2014-03-24 Thread Daniel Vetter
On Mon, Mar 24, 2014 at 01:17:12PM -0400, Mikulas Patocka wrote:
> 
> 
> On Mon, 24 Mar 2014, Daniel Vetter wrote:
> 
> > On Mon, Mar 24, 2014 at 07:45:47AM +1000, Dave Airlie wrote:
> > > On Mon, Mar 24, 2014 at 7:27 AM, Andreas Mohr  wrote:
> > > > On Sun, Mar 23, 2014 at 09:39:16AM -0700, Linus Torvalds wrote:
> > > >> On Sun, Mar 23, 2014 at 5:15 AM, Andreas Mohr  wrote:
> > > >> >
> > > >> > which did end up flawless on 3.12.0-rc2+, too
> > > >> > (but failed to improve the issue on 3.14.0-rc7+).
> > > >> >
> > > >> > So, for all intents and purposes, drm infrastructure seems 
> > > >> > unavoidably
> > > >> > (neither dri disable nor libdrm upgrade helps) affected.
> > > >> > Does anyone know which change caused that issue?

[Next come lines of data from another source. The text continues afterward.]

/-- A fetch line in a fetch queue (R174): its address, whether it is outside the table, its 256 bytes, and whether it
is poisoned (R399). -/
structure FLine where
  base    : Nat
  outside : Bool
  data    : Nat
  bad     : Bool := false
deriving DecidableEq, Repr

/-- What the Y slot makes the context wait for (R129). -/
inductive Pending where
  | none
  /-- A FENCE: its scope and order, and the cycle from which it may complete. -/
  | fence (sc : Scope) (ord : Ord) (at_ : Nat)
  /-- TWAIT or TWANY with its mask. -/
  | twait (any : Bool) (mask : BitVec 64)
  /-- SWAIT: scope, destination, word, value, tick limit, start tick, and the cycle from which it may complete (R324). -/
  | swait (sc : Scope) (sd : BitVec 6) (word val : BitVec 64) (ticks start at_ : Nat)
  /-- BAR: scope and id; `done` when the barrier completed while the context was saved. -/
  | bar (sc : Scope) (id : Nat) (done : Bool)
deriving DecidableEq, Repr

/-- A pre-emption request (R211): the context freezes from a cycle on, or waits for its routine to end and then for the
first bundle that issues after the end. -/
inductive PreReq where
  | none
  | at_ (f : Nat)
  | afterRoutine
  | afterIssue
deriving DecidableEq, Repr

/-- A freeze waits at least until the cycle after `now`: that of the end of a FENCE or a header read (R211). -/
def PreReq.later (now : Nat) : PreReq → PreReq
  | .at_ f => .at_ (max f (now + 1))
  | p => p

/-- Where a context stands in its life (R203). -/
inductive Life where
  | unbound | running | frozen | trapped | exited
deriving DecidableEq, Repr

/-- The destination and value of a result (R213). -/
inductive RVal where
  /-- A V register by physical number: bits and the mask of the bits written. -/
  | v (n : Nat) (val mask : BitVec 4096) (ty : ETy)
  | s (n : BitVec 6) (val : BitVec 64)
  | a (n : BitVec 4) (val : BitVec 32)
  | m (n : BitVec 4) (val mask : BitVec 1024)
  | latch (k : Nat) (sum : PSum)
  | wid (val : BitVec 64)
deriving DecidableEq, Repr

/-- A result in flight (R208). -/
structure Res where
  ctx    : Nat
  due    : Nat
  issued : Nat
  slot   : Nat
  val    : RVal
  flags  : Flags
deriving DecidableEq, Repr

/-- A write at the end of its cycle: MTC, SHW, TDW, LEND and RECL (R208, R273), YIELD (R207), and what matrix routines
and latches report (R263, R283). -/
inductive EndWrite where
  | mtc (crn : Nat) (v : BitVec 64)
  | shw (key field : Nat) (v : BitVec 64)
  | tdw (tid field : Nat) (v : BitVec 64)
  | lend (k : Nat) (on : Bool)
  | yield
  /-- QADV: handle, tail end or head, count (R198). -/
  | qadv (q : Nat) (tail : Bool) (k : Nat)
  /-- END's bias for a tensor-table entry (R263). -/
  | bias (tid : Nat) (v : Int)
  /-- END's report: every field of MSTAT but SAT and OVF, which are ORed (R283). -/
  | report (fields : BitVec 64) (sat ovf : Bool)
  /-- A routine fault's FCAUSE and FWORD (R268, R283). -/
  | fault (cause word : Nat)
  /-- A clamp of a VRED under profile 8 (R170). -/
  | sat
  /-- FPSTAT flags that no register result carries (R170). -/
  | flags (f : Flags)
deriving DecidableEq, Repr

/-- A contact-sheet entry (R213). -/
structure SheetEntry where
  off   : Nat
  age   : Nat
  slot  : Nat
  val   : RVal
  flags : Flags
deriving DecidableEq, Repr

/-- What a trap record holds (R145). -/
structure TrapInfo where
  code  : Nat
  cause : Nat
  slot  : Nat
  info  : Nat := 0
  addr  : Nat := 0
deriving DecidableEq, Repr

/-- The payload of a spoil frame still to be written: stack position, bytes and their cycle (R228). -/
structure Payload where
  pos  : Nat
  len  : Nat
  val  : Nat
  due  : Nat
deriving DecidableEq, Repr

/-- The spoil stack (R219): bytes by stack position, little-endian in `top` from position SPILL. -/
structure Spoil where
  depth  : Nat := 0
  frames : Nat := 0
  spill  : Nat := 0
  base   : Nat := 0
  lim    : Nat := 0
  bank   : Nat := 0
  top    : Nat := 0
  pay    : List Payload := []
  /-- A move whose condition holds (true: spill, false: refill) and the cycle from which it may be granted (R223). -/
  move   : Option (Bool × Nat) := none
deriving DecidableEq, Repr

/-- The read of a routine block by an MPLOAD that waits (R271): the bundle, bank and offset, accesses made, bytes. -/
structure MRead where
  pc   : Nat
  bank : Nat
  off  : Nat
  got  : Nat := 0
  data : Nat := 0
deriving DecidableEq, Repr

> > > >> > (I'm asking because bisect here would be relatively painful).
> > > >>
> > > >> So 3.12-rc2 works. Does 3.13 work? Is this a regression in the current
> > > >> 3.14 rc only, or did it happen already in the previous release?
> > > >
> > > > Hmm, given that Mikulas in
> > > > https://lkml.org/lkml/2014/2/26/537
> > > > offered a diff of linux-3.13.5 files, it truly seems (shock! ack! noo!)

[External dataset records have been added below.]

-- ==== Sys2Proof/Machine/Operands.lean ====
section
/-! DEFINITION. Operands of the V, L, S and C slots: lanes (R20, R21), masks (R26, R148), register groups (R147), the
forwarding latch as a source (R149, R262), lent banks (R273), and scratchpad addresses (R54, R181, R187 to R189). -/

namespace Sys2Proof

/-- Logical register numbers of the sources that are registers (R53). -/
def VF.regA (f : VF) : List Nat := if f.fls = .first then [] else [f.opa.toNat]
def VF.regB (f : VF) : List Nat := if f.fls = .second then [] else [f.opb.toNat]

/-- OPX[0], SAT (R146). -/
def VF.sat (f : VF) : Bool := f.opx.getLsbD 0

/-- OPX[1], IMM: the count is an immediate (R153). -/
def VF.immCount (f : VF) : Bool := f.opx.getLsbD 1

/-- Registers a shift names. -/
def VF.shiftRegs (f : VF) : List Nat := [f.opd.toNat] ++ f.regA ++ (if f.immCount then [] else f.regB)

/-- The type of twice the width, signed as `t` (R154). -/
def ETy.twice : ETy → ETy
  | .i4 => .i8 | .n4 => .n8 | .i8 => .i16 | .n8 => .n16 | .i16 => .i32 | .n16 => .n32 | t => t

end Sys2Proof

namespace Sys2Proof.Machine

/-! ### Lanes -/

/-- Bits of lane `i` of width `w` (R20, R21). -/
def laneAt (w v i : Nat) : Nat := v / 2 ^ (w * i) % 2 ^ w

/-- Pack lanes, lane 0 lowest. -/
def packLanes (w : Nat) : List Nat → Nat
  | [] => 0
  | x :: l => x % 2 ^ w + 2 ^ w * packLanes w l

/-- A lane's result: whether it is written, its bits, its flags. -/
structure LaneRes where
  on    : Bool
  bits  : Nat
  flags : Flags
deriving DecidableEq, Repr

/-- Results of lanes 0 to n − 1: inactive lanes are not written and raise no flag (R26). -/
def laneResults (n : Nat) (act : Nat → Bool) (f : Nat → Nat × Flags) : List LaneRes :=
  (List.range n).map (fun i => if act i then ⟨true, (f i).1, (f i).2⟩ else ⟨false, 0, 0⟩)

/-- The register value, the mask of the bits written, and the flags of a list of lane results. -/
def lanesVal (w : Nat) (l : List LaneRes) : BitVec 4096 := BitVec.ofNat 4096 (packLanes w (l.map (fun r => r.bits)))
def lanesMask (w : Nat) (l : List LaneRes) : BitVec 4096 :=
  BitVec.ofNat 4096 (packLanes w (l.map (fun r => if r.on then 2 ^ w - 1 else 0)))
def lanesFlags (l : List LaneRes) : Flags := l.foldl (fun f r => f ||| r.flags) 0

/-- Lane `i` is active under a mask register's value (R26). -/
def laneOn (m : MReg) (i : Nat) : Bool := m.getLsbD i

/-! ### V-slot sources -/

/-- FL as a V slot of the running context reads it in this cycle: +0 everywhere unless an EMIT of its own routine acts
now (R262). -/
def State.flNow (s : State) : VReg :=
  match (s.core s.me.core).fl with
  | some (c, u, v) => if c = s.cycle ∧ u = s.cur then v else 0
  | none => 0

/-- First source of a V slot: FL with FLS 1, else OPA (R53). -/
def State.srcA (s : State) (f : VF) : VReg := if f.fls = .first then s.flNow else s.me.vr f.opa.toNat

/-- Second source of a V slot: FL with FLS 2, else OPB (R53). -/
def State.srcB (s : State) (f : VF) : VReg := if f.fls = .second then s.flNow else s.me.vr f.opb.toNat

/-- Registers n to n + r − 1 of a group (R147). -/
def regGroup (n : BitVec 11) (r : Nat) : List Nat := (List.range r).map (fun k => n.toNat + k)

/-- Bank of a physical register (R273). -/
def bankOfReg (p : Nat) : Nat := p / 128

/-- The first lent bank among the registers named (R273, cause 0x02). -/
def lentHit (c : Ctx) (regs : List Nat) : Option Nat :=
  ((regs.map (fun n => bankOfReg (physV c.vrot n))).find? (fun b => c.lent.getLsbD b))

/-- A slot that names V registers: a register of a lent bank takes the bank-lending trap, cause 0x02 (R149, R273). -/
def State.withRegs (s : State) (regs : List Nat) (act : State → State) : State :=
  match lentHit s.me regs with
  | some b => s.trap 0x06 0x02 b 0
  | none => act s

/-- A V slot: guard, lent banks, then its action (R48, R149). -/
def vSlot (f : VF) (regs : List Nat) (s : State) (act : State → State) : Out :=
  slotDo f.g s (fun s => s.withRegs regs act)

/-- Modes an operation captures at issue (R75), and the counter's advance for an SR operation (R82). -/
def State.modes (s : State) (ro : BitVec 2) : Modes := captureModes s.me.fpcr ro s.me.seed s.me.srctr
def State.srTick (s : State) (ro : BitVec 2) : State :=
  if ro = 3 then s.setMe { s.me with srctr := s.me.srctr + 1 } else s

/-- A V-register result of lanes of type `t`. -/
def State.deferV (s : State) (lat : Nat) (d : Nat) (t : ETy) (l : List LaneRes) : State :=
  s.defer lat (.v (physV s.me.vrot d) (lanesVal t.width l) (lanesMask t.width l) t) (lanesFlags l)

/-- A V slot whose result is, in each active lane of the destination type, a function of the lane index (R26). -/
def vLanes (lat : Nat) (f : VF) (regs : List Nat) (s : State) (fn : State → Nat → Nat × Flags) : Out :=
  vSlot f regs s (fun s =>
    let l := laneResults f.ty.lanes (laneOn (s.me.mask f.msk)) (fn s)
    (s.deferV lat f.opd.toNat f.ty l).srTick f.ro)

/-! ### Scratchpad operands (R54, R181) -/

/-- Which side of a ring a slot takes (R181). -/
inductive Side where
  | consumer | producer
deriving DecidableEq, Repr

/-- ORG of a load or store shape register (R182); copy commands have none. -/
def shapeOrg (v : Word) : Nat := v.toNat / 2 ^ 15 % 2 ^ 12
/-- SEG of a load shape register. -/
def shapeSeg (v : Word) : Nat := v.toNat / 2 ^ 13 % 4
/-- PITCH of a load or store shape register. -/
def shapePitch (v : Word) : Nat := v.toNat % 2 ^ 13

/-- BANK of an address register (R123). -/
def aBank (v : AReg) : Nat := v.toNat / 2 ^ 18 % 16

/-- The register after a post-increment: OFFSET + 64·STEP (R123). -/
def aIncremented (v : AReg) : AReg :=
  aWithOffset v (((aOffset v : Int) + 64 * (BitVec.ofNat 10 (v.toNat / 2 ^ 22)).toInt) % (2 ^ 18 : Nat)).toNat

/-- EffAddr(SPA, sh, align) with ORG in units of 64 bytes (R181): bank and offset. -/
def effAddr (c : Ctx) (side : Side) (spa : Spa) (org align : Nat) : Nat × Nat :=
  let p := match spa with
    | .bank b au an _ off =>
      ((b.toNat + (if au then aBank (c.a an) else 0)) % 16, 8 * off.toNat + (if au then aOffset (c.a an) else 0))
    | .queue q k _ =>
      let h := c.qh q.toNat
      let sl := (if side = Side.consumer then h.head else h.tail) + k.toNat
      (h.bank, 64 * h.base + 64 * h.size * (sl % h.count))
  let off := (p.2 + 64 * org) % 2 ^ 18
  (p.1, off - off % align)

/-- The handle of a queue-form operand has the slots it names: K and WAIT at most COUNT, COUNT not 0 (R54, R187). -/
def handleOk (c : Ctx) : Spa → Bool
  | .bank .. => true
  | .queue q k wt =>
    let h := c.qh q.toNat
    decide (h.count ≠ 0 ∧ k.toNat ≤ h.count ∧ wt.toNat ≤ h.count)

/-- The wait of a queue-form operand is met (R187). -/
def waitMet (c : Ctx) (side : Side) : Spa → Bool
  | .bank .. => true
  | .queue q _ wt =>
    let h := c.qh q.toNat
    if side = Side.consumer then decide (wt.toNat ≤ h.fill) else decide (wt.toNat ≤ h.count - h.fill)

/-- Q12 to Q15, declared, are inbound handles: PUTQ can feed them (R289). -/
def inbound (c : Ctx) (q : Nat) : Bool := decide (12 ≤ q) && decide ((c.qh q).count ≠ 0)

/-- A PUTQ delivery could meet the wait (R188). -/
def waitCanEnd (c : Ctx) (side : Side) : Spa → Bool
  | .bank .. => false
  | .queue q _ _ => side == .consumer && inbound c q.toNat

/-- The post-increment of An, written at t + 1 (R181, R208). -/
def State.spaInc (s : State) : Spa → State
  | .bank _ true an true _ => s.defer 1 (.a an (aIncremented (s.me.a an))) 0
  | _ => s

/-- Cause 0x09 where the handle has no such slot (R61); a wait that can still end blocks (R188); otherwise `run`,
which tests the bundle's run-time conditions and then `unmet`, the queue trap with cause 0x01 of a wait that can never
end (R189, R424). -/
def State.withQueue (s : State) (side : Side) (spa : Spa) (run : Bool → State → State) : State :=
  if !(handleOk s.me spa) then s.trap 0x01 0x09 0 0
  else if waitMet s.me side spa then run false s
  else if waitCanEnd s.me side spa then s.block
  else run true s

/-- The spoil bank declared by the context's kernel (R184, R220). -/
def State.spoilBank (s : State) : Option Nat := (s.kernel s.me.kernel).spoil

/-- Causes 0x02 and 0x03 of a bank conflict of a slot that accesses `bank` (R184). -/
def State.bankConflict (s : State) (bank : Nat) : Option Nat :=
  if (s.feedBanks s.me.core).contains bank then some 0x02
  else if s.spoilBank = some bank then some 0x03
  else none

/-! ### Publish and Acquire by a context (R104, R105) -/

/-- Publish(sc) by a context. -/
def State.publishCtx (s : State) (u : Nat) (sc : Scope) : State :=
  let c := s.ctx u
  match scopeLevel sc with
  | none => s
  | some _ =>
    let r := s.publish c.core sc c.view c.outbox
    r.1.setCtx u { c with view := r.2.1, outbox := r.2.2 }

/-- A bundle that publishes at a scope waits: a remote write that the Publish(SYS) covers is not yet delivered (R411, log 16). -/
def State.publishWaits (s : State) (sc : Scope) : Bool := sc == .sys && s.undelivered s.me.outbox

/-- Acquire(sc) by a context. -/
def State.acquireCtx (s : State) (u : Nat) (sc : Scope) : State :=
  let c := s.ctx u
  s.setCtx u { c with view := s.acquire c.core sc c.view }

end Sys2Proof.Machine
end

> > > > that that indeed may have been a regression at <= 3.13 proper even
> > > > (which may pose interesting questions about the level of testing 
> > > > coverage
> > > > we still enjoy [not!?] in this hardware area).
> 
> That patch drops a mutex, so it is not correct. There is mutex resursion - 
> we need to uninstall the irq in drm_master_destroy, because here we are 
> committed to destroy the device. But the routine that uninstalls the irq 
> takes struct_mutex, which is already held in drm_master_destroy.
> 
> I suppose that the person who maintains drm reworks the patch so that it's 
> correct:
> 
> - could we use a different mutex to protect the irq in drm_irq.c? Or 
> possibly no mutex at all and use cmpxchg to manipulate the variable 
> dev->irq_enabled? - this seems like the best solution. But I am not sure 
> if the code in drm_irq.c somehow depends on the facts that other parts of 
> the drm subsystem take struct_mutex.
> 
> - could we pass a new argument to drm_irq_uninstall that tells it not to 
> take the mutex? drm_master_destroy would set this argument to 1. 

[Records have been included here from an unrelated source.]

/-- A page of the target that a migration may take: nothing names it, and nothing is written in it (R311, log 22). -/
def State.pageFree (s : State) (named : List PhysRange) (host : Bool) (size pa : Nat) : Bool :=
  !(named.any (fun r => r.1 == host && decide (pa < r.2.1 + r.2.2 ∧ r.2.1 < pa + size))) &&
    (List.range (size / 4096)).all (fun i =>
      (s.physLoc host (pa + 4096 * i)).any (fun a => s.untouched a && !(decide (size < 2 ^ 20) && s.deadAt a)))

/-- The first of `k` pages from number `i` on, modulo `n`, that passes a test. -/
def findPage (p : Nat → Bool) (n : Nat) : Nat → Nat → Option Nat
  | 0, _ => none
  | k + 1, i => if p (i % n) then some (i % n) else findPage p n k (i + 1)

/-- A page address of the target of a migration: the command processor's choice among the free ones (R311, log 22). -/
def State.newPage (s : State) (host : Bool) (size : Nat) : Option Nat :=
  let n := (if host then 2 ^ 52 else 2 ^ 29 * (1024 - s.ncc)) / size
  let named := s.namedRanges
  (findPage (fun i => s.pageFree named host size (i * size)) n n (s.free % n)).map (fun i => i * size)

/-- Move one granule; what a retired channel held is lost, and its place at the new page is marked (R311, R331). -/
def State.moveGranule (s : State) (a b : Nat) : State :=
  let s1 := s.swapGranule a b
  if s.deadAt a then ((s1.writeSys b 4096 (s1.lostRun a 4096)).taint b 4096).draw else s1

/-- The entry of a page of a block after the block has gone from `old` to `new`. -/
def movedPte (host : Bool) (old new e : Nat) : Nat :=
  e - ptePa e - (if pteHost e then 2 ^ 59 else 0) + (ptePa e + new - old) + (if host then 2 ^ 59 else 0)

/-- Move a page, with the block that it lies in (DESIGN CHOICE, log 22), to `new`, granule by granule, and rewrite every entry that maps a
part of it, whichever address space it belongs to; no TLB keeps an old one (R311, R312). -/
def State.movePage (s : State) (pte size : Nat) (host : Bool) (new : Nat) : State :=
  let b := s.blockOf pte size
  let old := pteHost pte
  let mine := s.leaves.filter (fun l => l.meets old b.1 b.2)
  let s1 := (List.range (b.2 / 4096)).foldl (fun t i =>
    match t.physLoc old (b.1 + 4096 * i), t.physLoc host (new + 4096 * i) with
    | some x, some y => t.moveGranule x y
    | _, _ => t) s.draw
  let s2 := mine.foldl (fun t l => t.writePa l.at_ 8 (movedPte host b.1 new l.pte)) s1
  s2.dropTlbs (fun t => Leaf.meets ⟨0, t.pte, t.size⟩ old b.1 b.2)

/-- Part of the block of a page lies on a retired channel, where it is or where it goes (R331). -/
def State.pageLost (s : State) (pte size : Nat) (host : Bool) (new : Nat) : Bool :=
  let b := s.blockOf pte size
  (List.range (b.2 / 4096)).any (fun i =>
    (s.physLoc (pteHost pte) (b.1 + 4096 * i)).any s.deadAt || (s.physLoc host (new + 4096 * i)).any s.deadAt)

/-- A page that arrives after its deadline is a slip (R316). -/
def State.slipPage (s : State) (c : Cmd) (dl page : Nat) : State :=
  let d := coreDie c.core
  let e := (c.asid, pageOf page, s.scht - c.tick - dl)
  { s with slip := mset 0 s.slip d ((mget 0 s.slip d + 1) % 2 ^ 64)
           slipRing := mset [] s.slipRing d ((e :: mget [] s.slipRing d).take 256) }

/-- A page of a CMIG is done with: the last one ends the command (R311, R316, R331). -/
def State.pageDone (s : State) (c : Cmd) (page : Nat) : State :=
  let c1 := { c with pages := c.pages.filter (fun p => p != page) }
  if c1.pages.isEmpty then
    match c1.gone with
    | some p => s.endCmd c1 0x04 (pageOf p)
    | none => s.endCmd c1 (if c1.pinned then 0x08 else 0x00) (min c1.late (2 ^ 32 - 1))
  else (s.setCmd { c1 with due := s.cycle + 1 + s.free }).draw

/-- A page goes to the target: to a free page, once there is one. One that is there by now has arrived, one that is pinned by now stays,
and one that no valid entry maps by now ends the command with STATUS 0x03 (R311). -/
def State.migratePage (s : State) (c : Cmd) (page : Nat) (host : Bool) (dl : Nat) : State :=
  match s.walk c.asid page with
  | .leaf pte _ size =>
    if pteHost pte = host then s.pageDone c page
    else if s.pagePinned pte size then s.pageDone { c with pinned := true } page
    else
    match s.newPage host (s.blockOf pte size).2 with
    | some new =>
      let s1 := s.movePage pte size host new
      let late := decide (dl ≠ 0 ∧ c.tick + dl < s.scht)
      let c1 := { (s1.cmd? c.id).getD c with
        late := c.late + (if late then 1 else 0)
        gone := c.gone.or (if s.pageLost pte size host new then some page else none) }
      (if late then s1.slipPage c dl page else s1).pageDone c1 page
    | none => (s.setCmd { c with due := s.cycle + 1 + s.free }).draw
  | _ => s.pageUnmapped c page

> drm_master_destroy is mostly called with struct_mutex held, but there may 
> be places in vmwgfx_drv.c where drm_master_put (which calls 
> drm_master_destroy) may be called without struct_mutex held.
> 
> Is it true that drm_master_destroy can be called without struct_mutex 
> held? I don't know.
> 
> 
> I think drm maintainer should sort out the above issues and modify the 
> patch accordingly.
> 
> > > > Oh well, seems I'll have to prepare/build 3.13 now...
> > > 
> > > It's > 15 year old hardware, so yes I believe we have close to 0
> > > testing coverage on it outside of distros,
> > > 
> > > I'm not even sure I have one anymore, I might be able to test an MGA in 
> > > one box.
> > 
> > I haven't done a full read of all the related code, but this smells like a
> > similar bug I've hit all over the place in the i810 driver (another one of
> > those undead drm drivers of yonders). Ingredients:
> > 
> > 1) Xorg creates a drm mapping of the register space.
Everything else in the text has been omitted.